听到“退回去”三个字,冯春花身子猛地一抖,那是一种发自骨子里的恐惧。
她猛地磕了个头,额头撞得砰砰响:“大娘子明鉴!俺身家清白,绝没有干过坏事!俺……俺是被骗了啊!”
徐竹筱有些不忍,想去扶,却被苏棠一个眼神制止了。
有些规矩,得立。
冯春花抬起头,眼泪已经在脏兮兮的脸上冲出了两道沟壑。
“俺男人……前年得病死了。

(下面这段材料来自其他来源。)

/-- Issue the instruction at the pc by `f` where its opcode is `op` and its word is legal; an illegal word faults. -/
def issueOp (op : Nat) (c : Core) (q : QIx) (f : State → Nat → Nat → State) (s : State) : State :=
  s.issueAt (qid c q) fun s w =>
    if Ins.op w ≠ op then s
    else if insLegal w (s.isTandem c.val) then f s (qid c q) w
    else s.illegal (qid c q) w

/-- A control or scalar instruction that only changes its queue. -/
def scalar (f : Queue → Nat → Queue) (s : State) (q w : Nat) : State := s.setQueue q (f (s.queue q) w).advance

/-- The second operand of scalar arithmetic. -/
def operandY (Q : Queue) (w : Nat) : BitVec 64 :=
  if bit (Ins.flags w) 0 then BitVec.ofNat 64 (Ins.imm w) else Q.reg (Ins.sb w)

/-- SD = SA op y. -/
def alu (op : BitVec 64 → BitVec 64 → BitVec 64) (Q : Queue) (w : Nat) : Queue :=
  Q.set (Ins.sd w) (op (Q.reg (Ins.sa w)) (operandY Q w))

def ofBool64 (b : Bool) : BitVec 64 := if b then 1 else 0

/-! ### Control instructions (R168, R179 to R188) -/

/-- A word with an unknown opcode is illegal (R169); `NOP` does nothing. -/
def execNop (c : Core) (q : QIx) : State → Res :=
  engines fun s => s.issueAt (qid c q) fun s w =>
    if (insFields w (s.isTandem c.val)).isNone then s.illegal (qid c q) w
    else issueOp 0x00 c q (scalar fun Q _ => Q) s

/-- `END` inside a loop body discards every level (R188). -/
def execEndQ (c : Core) (q : QIx) : State → Res :=
  engines (issueOp 0x01 c q fun s k _ => s.modQueue k fun Q => { Q.issued { Q with loops := [] } with st := .ending })

/-- The loop level that a `LOOP` at `a` enters. -/
def loopLevel (w a n : Nat) : LoopLevel :=
  let imm := Ins.imm w
  { start := (a + 32) % 2 ^ 64, stop := (a + 32 * bits w 111 96) % 2 ^ 64, left := n, index := 0,
    incs := (if bit (Ins.flags w) 1 then [(Ins.sa w, bits imm 63 32)] else []) ++
            (if bit (Ins.flags w) 0 then [(Ins.sb w, bits imm 31 0)] else []) }

def execLoop (c : Core) (q : QIx) : State → Res :=
  engines (issueOp 0x02 c q fun s k w =>
    let Q := s.queue k
    let n := (Q.lc (Ins.sel w % 4)).toNat
    let b := bits w 111 96
    if Q.loops.length = 4 then s.faultIssue k w 0 0x03 n
    else if b = 0 then s.faultIssue k w 0 0x04 0
    else if Q.loops.head?.any (fun l => decide (l.stop < Q.pc + 32 * b)) then s.faultIssue k w 0 0x04 1
    else if n = 0 then s.setQueue k (Q.issued (Q.goOn (Q.pc + 32 * b)))
    else s.setQueue k (Q.issued { Q with pc := (Q.pc + 32) % 2 ^ 64, loops := loopLevel w Q.pc n :: Q.loops }))

def execLbrk (c : Core) (q : QIx) : State → Res :=
  engines (issueOp 0x03 c q fun s k w =>
    let Q := s.queue k
    match Q.loops with
    | [] => s.faultIssue k w 0 0x04 3
    | l :: ls => s.setQueue k (Q.issued ({ Q with loops := ls }.goOn l.stop)))

/-- The condition of a branch. -/
def branchTaken (sel : Nat) (a b : BitVec 64) : Bool :=
  match sel with
  | 0 => true
  | 1 => a == b
  | 2 => a != b
  | 3 => a.slt b
  | 4 => !a.slt b
  | 5 => a.ult b
  | _ => !a.ult b

/-- Target of a branch: a signed count of instructions from the branch. -/
def branchTarget (pc w : Nat) : Nat := unsigned 64 ((pc : Int) + 32 * signed 32 (Ins.aux w))

def execBr (c : Core) (q : QIx) : State → Res :=
  engines (issueOp 0x04 c q fun s k w =>
    let Q := s.queue k
    if branchTaken (Ins.sel w % 8) (Q.reg (Ins.sa w)) (Q.reg (Ins.sb w)) then
      let t := branchTarget Q.pc w
      if Q.loops.head?.any (fun l => decide (t < l.start) || decide (l.stop < t)) then s.faultIssue k w 0 0x04 2
      else s.setQueue k (Q.issued { Q with pc := t })
    else s.setQueue k Q.advance)

def execLidx (c : Core) (q : QIx) : State → Res :=
  engines (issueOp 0x05 c q fun s k w =>
    let Q := s.queue k
    match Q.loops[Ins.sel w % 4]? with
    | none => s.faultIssue k w 0 0x04 4
    | some l => s.setQueue k (Q.set (Ins.sd w) (BitVec.ofNat 64 l.index)).advance)

def execLcw (c : Core) (q : QIx) : State → Res :=
  engines (issueOp 0x06 c q (scalar fun Q w =>
    { Q with lcs := Tbl.set 0 Q.lcs (Ins.sel w % 4) ((Q.reg (Ins.sa w) + BitVec.ofNat 64 (Ins.imm w)).truncate 32) }))

def execLcr (c : Core) (q : QIx) : State → Res :=
  engines (issueOp 0x07 c q (scalar fun Q w => Q.set (Ins.sd w) ((Q.lc (Ins.sel w % 4)).zeroExtend 64)))

/-! ### Scalar instructions (R168, R170) -/

def execMovi (c : Core) (q : QIx) : State → Res :=
  engines (issueOp 0x10 c q (scalar fun Q w => Q.set (Ins.sd w) (BitVec.ofNat 64 (Ins.imm w))))

def execAdd (c : Core) (q : QIx) : State → Res := engines (issueOp 0x11 c q (scalar (alu (· + ·))))
def execSub (c : Core) (q : QIx) : State → Res := engines (issueOp 0x12 c q (scalar (alu (· - ·))))
def execMul (c : Core) (q : QIx) : State → Res := engines (issueOp 0x13 c q (scalar (alu (· * ·))))
def execAnd (c : Core) (q : QIx) : State → Res := engines (issueOp 0x14 c q (scalar (alu (· &&& ·))))
def execOr (c : Core) (q : QIx) : State → Res := engines (issueOp 0x15 c q (scalar (alu (· ||| ·))))
def execXor (c : Core) (q : QIx) : State → Res := engines (issueOp 0x16 c q (scalar (alu (· ^^^ ·))))
def execShl (c : Core) (q : QIx) : State → Res :=
  engines (issueOp 0x17 c q (scalar (alu fun a y => a <<< (y.toNat % 64))))
def execShr (c : Core) (q : QIx) : State → Res :=
  engines (issueOp 0x18 c q (scalar (alu fun a y => a >>> (y.toNat % 64))))
def execSar (c : Core) (q : QIx) : State → Res :=
  engines (issueOp 0x19 c q (scalar (alu fun a y => a.sshiftRight (y.toNat % 64))))
def execMin (c : Core) (q : QIx) : State → Res :=
  engines (issueOp 0x1A c q (scalar (alu fun a y => if a.slt y then a else y)))
def execMax (c : Core) (q : QIx) : State → Res :=
  engines (issueOp 0x1B c q (scalar (alu fun a y => if a.slt y then y else a)))
def execSlt (c : Core) (q : QIx) : State → Res :=
  engines (issueOp 0x1C c q (scalar (alu fun a y => ofBool64 (a.slt y))))
def execSltu (c : Core) (q : QIx) : State → Res :=
  engines (issueOp 0x1D c q (scalar (alu fun a y => ofBool64 (a.ult y))))
def execSeq (c : Core) (q : QIx) : State → Res :=
  engines (issueOp 0x1E c q (scalar (alu fun a y => ofBool64 (a == y))))

/-- The mapping value that `GETID` selects (R172). -/
def State.getId (s : State) (q sel : Nat) : Nat :=
  let x := ((s.queue q).ctx).getD 0
  match sel with
  | 0 => q / 4
  | 1 => q % 4
  | 2 => s.fab.moduleId
  | 3 => b2n (s.isTandem (q / 4))
  | 4 => x
  | _ => (s.ctx x).part

def execGetid (c : Core) (q : QIx) : State → Res :=
  engines (issueOp 0x22 c q fun s k w =>
    scalar (fun Q w => Q.set (Ins.sd w) (BitVec.ofNat 64 (s.getId k (Ins.sel w)))) s k w)

/-! ### Scalar memory (R168, R173, R198 cause 0x05, R262) -/

/-- The queue has an ME or SE operation outstanding. -/
def State.engineBusy (s : State) (q : Nat) : Bool :=
  let k := q / 4 / 2 * 2
  let busy (c : Nat) : Bool :=
    (s.me c).ops.any (fun o => decide (o.qid = q)) || (s.se c).ops.any (fun o => decide (o.qid = q))
  busy k || busy (k + 1)

/-- Address of an `LD` or `ST`. -/
def scalarAddr (Q : Queue) (w : Nat) : Nat := (Q.reg (Ins.sa w) + BitVec.ofNat 64 (Ins.imm w)).toNat

/-- The eight bytes that an `LD` or `ST` reaches, or none where cause 0x05 applies. -/
def State.scalarKeys (s : State) (q a : Nat) : Option (List Nat) :=
  if a % 8 ≠ 0 then none else s.coreKeys (q / 4) a 8

def execLd (c : Core) (q : QIx) (ue : List Nat) : State → Res :=
  engines (issueOp 0x20 c q fun s k w =>
    let Q := s.queue k
    let a := scalarAddr Q w
    if s.engineBusy k then s
    else
      match s.scalarKeys k a with
      | none => s.faultIssue k w 0 0x05 (a % 2 ^ 32)
      | some keys =>
        match s.meetsBad ue keys with
        | some g => s.onDieError k Q.pc Q.seq w 0 g
        | none => s.setQueue k (Q.set (Ins.sd w) (BitVec.ofNat 64 (leNat (s.readKeys keys)))).advance)

/-- The bytes that `ST` writes count among those that a fault of the context leaves undefined (R9, log 85). -/
def execSt (c : Core) (q : QIx) : State → Res :=
  engines (issueOp 0x21 c q fun s k w =>
    let Q := s.queue k
    let a := scalarAddr Q w
    if s.engineBusy k then s
    else
      match s.scalarKeys k a with
      | none => s.faultIssue k w 0 0x05 (a % 2 ^ 32)
      | some keys =>
        (s.writeAt keys (leBytes 8 (Q.reg (Ins.sb w)).toNat)).setQueue k { Q.advance with dirty := Q.dirty ++ runs keys })

/-! ### Fetch (R164, R189) -/

/-- What a fetch at an address meets: the keys of its 32 bytes, or the `DETAIL` of a fetch fault. -/
def State.fetchKeys (s : State) (q a : Nat) : Nat ⊕ List Nat :=
  let p := (s.ctx ((s.queue q).ctx.getD 0)).part
  match a / 2 ^ 56 with
  | 0x00 => if s.ownsRange p a 32 then .inr (span a 32) else .inl 1
  | 0x01 =>
    match s.place a with
    | some (.clm k off) => if k = clusterOf (q / 4) ∧ off + 32 ≤ clmBytes then .inr (span a 32) else .inl 0
    | _ => .inl 0
  | _ => .inl 0

/-- Where the program goes on from `a` while no branch is taken, over buffered words: their addresses, and the address that
the buffer lacks, none where it holds all of the next 64 (R189). -/
def fetchPath (b : List (Nat × Nat)) : Nat → Nat → List LoopLevel → List Nat × Option Nat
  | 0, _, _ => ([], none)
  | n + 1, a, ls =>
    if b.any fun e => decide (e.1 = a) then
      let r := closeLoops a ((a + 32) % 2 ^ 64) ls []
      let p := fetchPath b n r.1 r.2.1
      (a :: p.1, p.2)
    else ([], some a)

/-- Put a word into the 64-instruction buffer. The oldest word gives way that the program neither comes to next nor holds in
the body of a loop of at most 64 instructions; where there is none, nothing is fetched (R189, R190). -/
def bufferPut (Q : Queue) (a w : Nat) : List (Nat × Nat) :=
  let path := (fetchPath Q.buffer 64 Q.pc Q.loops).1
  let spare (e : Nat × Nat) : Bool := !path.contains e.1 && !Q.loops.any (·.holds e.1)
  if Q.buffer.length < 64 then Q.buffer ++ [(a, w)]
  else if Q.buffer.any spare then dropFirst spare Q.buffer ++ [(a, w)]
  else Q.buffer

/-- The next instruction that the fetch unit fetches, in program order from the pc on (R189). -/
def Queue.fetchAt (Q : Queue) : Option Nat := (fetchPath Q.buffer 64 Q.pc Q.loops).2

/-- Fetch the next `n` instructions in program order. The fault of a case of R164 is the instruction's own: it is raised
where the pc of a RUNNING queue stands there; a word met earlier is left out of the buffer (log 30). A word of the shared
memory that is uncorrectable is a fetch fault too, beside the record and the strike that R565 asks for (log 30). -/
def State.fetchAhead (s : State) (q : Nat) (ue : List Nat) : Nat → State
  | 0 => s
  | n + 1 =>
    match (s.queue q).fetchAt with
    | none => s
    | some a =>
    let Q := s.queue q
    let here := decide (Q.st = .running) && decide (Q.pc = a)
    if !s.finds (dieOf (q / 4)) a then s else
    match s.fetchKeys q a with
    | .inl d => if here then s.faultIssue q 0 0 0x02 d else s
    | .inr keys =>
      match s.meetsBad ue keys with
      | some g =>
        if !here then s
        else if g < 2 ^ 56 then (s.moduleUe g).faultIssue q 0 0 0x02 2
        else ((s.markBad g).faultIssue q 0 0 0x02 2).onDieRecord (q / 4) 0 g
      | none => (s.setQueue q { Q with buffer := bufferPut Q a (leNat (s.readKeys keys)) }).fetchAhead q ue n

”
她抽噎着,断断续续地讲起了过往。
原来也是个苦命人。
在乡下,没了男人的女人,就像是没了壳的蜗牛,谁都能上来踩一脚。
“族里那帮吃绝户的……说俺克夫,要把俺卖给邻村的瘸子换彩礼,好给族长的孙子娶媳妇……”冯春花死死咬着嘴唇,几乎要咬出血来,“那瘸子是个打老婆的,前头两个老婆都是被活活打死的,俺怕啊……”
她趁着夜色跑了出来。
身上只有几个铜板,一双脚跑得稀烂。
本以为逃出生天,谁知人心比鬼还可怕。
“俺在路上遇到了个好心的妹子,她说带俺去汴京找活干,俺信了……”冯春花哭得肩膀耸动,“谁知道……谁知道一进城,她就把俺领到了那地方,拿了人家的银子就跑了……”
徐竹筱听得心里发堵。
吃绝户、被拐卖,每一步都是把人往死路上逼。
苏棠脸上的表情没什么变化,只是捏着茶盏的手指微微收紧了些。
她见过不少世面,这种事儿听得多了,心也就硬了。
可硬归硬,道理还在。
“起来吧。”苏棠放下茶盏,声音依旧清冷,却没刚才那么凌厉了。
冯春花还在那磕头:“大娘子,您别退俺回去,俺什么活都能干!俺有把子力气,能挑水,能劈柴,俺吃的少,一天……不,两天给个馒头就行!”
她是真的怕了。
若是被退回牙行,那种没人买的“滞销货”,下场往往是被卖到那些见不得人的勾栏院去,那才是真的生不如死。
“让你起来就起来,哪那么多废话。”苏棠皱了皱眉。
冯春花这才战战兢兢地爬起来,依旧弓着腰,像只受惊的鹌鹑。
苏棠站起身,走到她面前。
虽然个头还没冯春花高,但那气场却是压得死死的。
“听好了。”
苏棠的声音不大,却字字清晰,砸在院子里。
“我把你买回来,花了五十贯。这钱不是大风刮来的,是我们全家起早贪黑一个个铜板攒出来的。”
冯春花连连点头,大气不敢出。
“所以,你得把这钱给我挣回来。”苏棠话锋一转,“铺子里的活计重,洗碗、切菜、打扫、跑腿,样样都得干。做得好,有饭吃;做得不好,我也不会打你骂你,直接发卖了事。”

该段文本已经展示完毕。